Ayrıca bu ilk muayene de,

Dişleri fırçalamanın önemi, nasıl ve ne zamanlar fırçalanması gerektiği,

Hangi besinlerin tercih edilmesi gerektiği, Şeker, çikolata ve diş çürüğü riskini arttıran benzeri gıdaların nasıl tüketilmesi gerektiği,

Çürükten korunmak için nelerin yapılması gerektiği aileye ve çocuğa etraflıca anlatılır.  

 

Diş çürüğü oluştuktan sonra diş hekimi ile tanışma

 

Çocuk diş hekimliği açısından bir diğer önemli nokta da, çocuğun diş ağrısı ile tanışmadan diş doktoru ile tanışmasıdır.

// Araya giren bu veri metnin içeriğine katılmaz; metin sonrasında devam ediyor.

-- ==== Sys2Proof/Machine/AddressWindow.lean ====
section
/-! DEFINITION. address_window_encoder (R150). -/

namespace Sys2Proof.Machine

/-- `WIN(sx, sy, ex, ey)` of R150: the column bounds `sx, ex`, then the row bounds `sy, ey`, unchecked. -/
def win (cfg : Config) (sx sy ex ey : U16) : List Prim :=
  [.cmd (cfg.opc .caset), .data (be16 sx), .data (be16 ex),
    .cmd (cfg.opc .raset), .data (be16 sy), .data (be16 ey)]

/-- `set_address_window(sx, sy, ex, ey)` (R150). -/
def execSetAddressWindow (sx sy ex ey : U16) (s : State) : Out :=
  serveProgram .setAddressWindow (win Config.board sx sy ex ey) s

end Sys2Proof.Machine
end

Sorunlar ağrı oluşturacak düzeye ulaştığında çözümleri de göreceli olarak zorlaşmaktadır. Gün/gece boyu süren bir diş ağrısının ardından diş doktoruna getirilen tedirgin, muhtemelen uykusuz bir çocukla iletişim kurmak diş hekimleri açısından kolay olmamaktadır. Bu yüzden mevcut çürüklerin ağrı oluşturmasını beklemeden diş hekimine başvurmak önemlidir.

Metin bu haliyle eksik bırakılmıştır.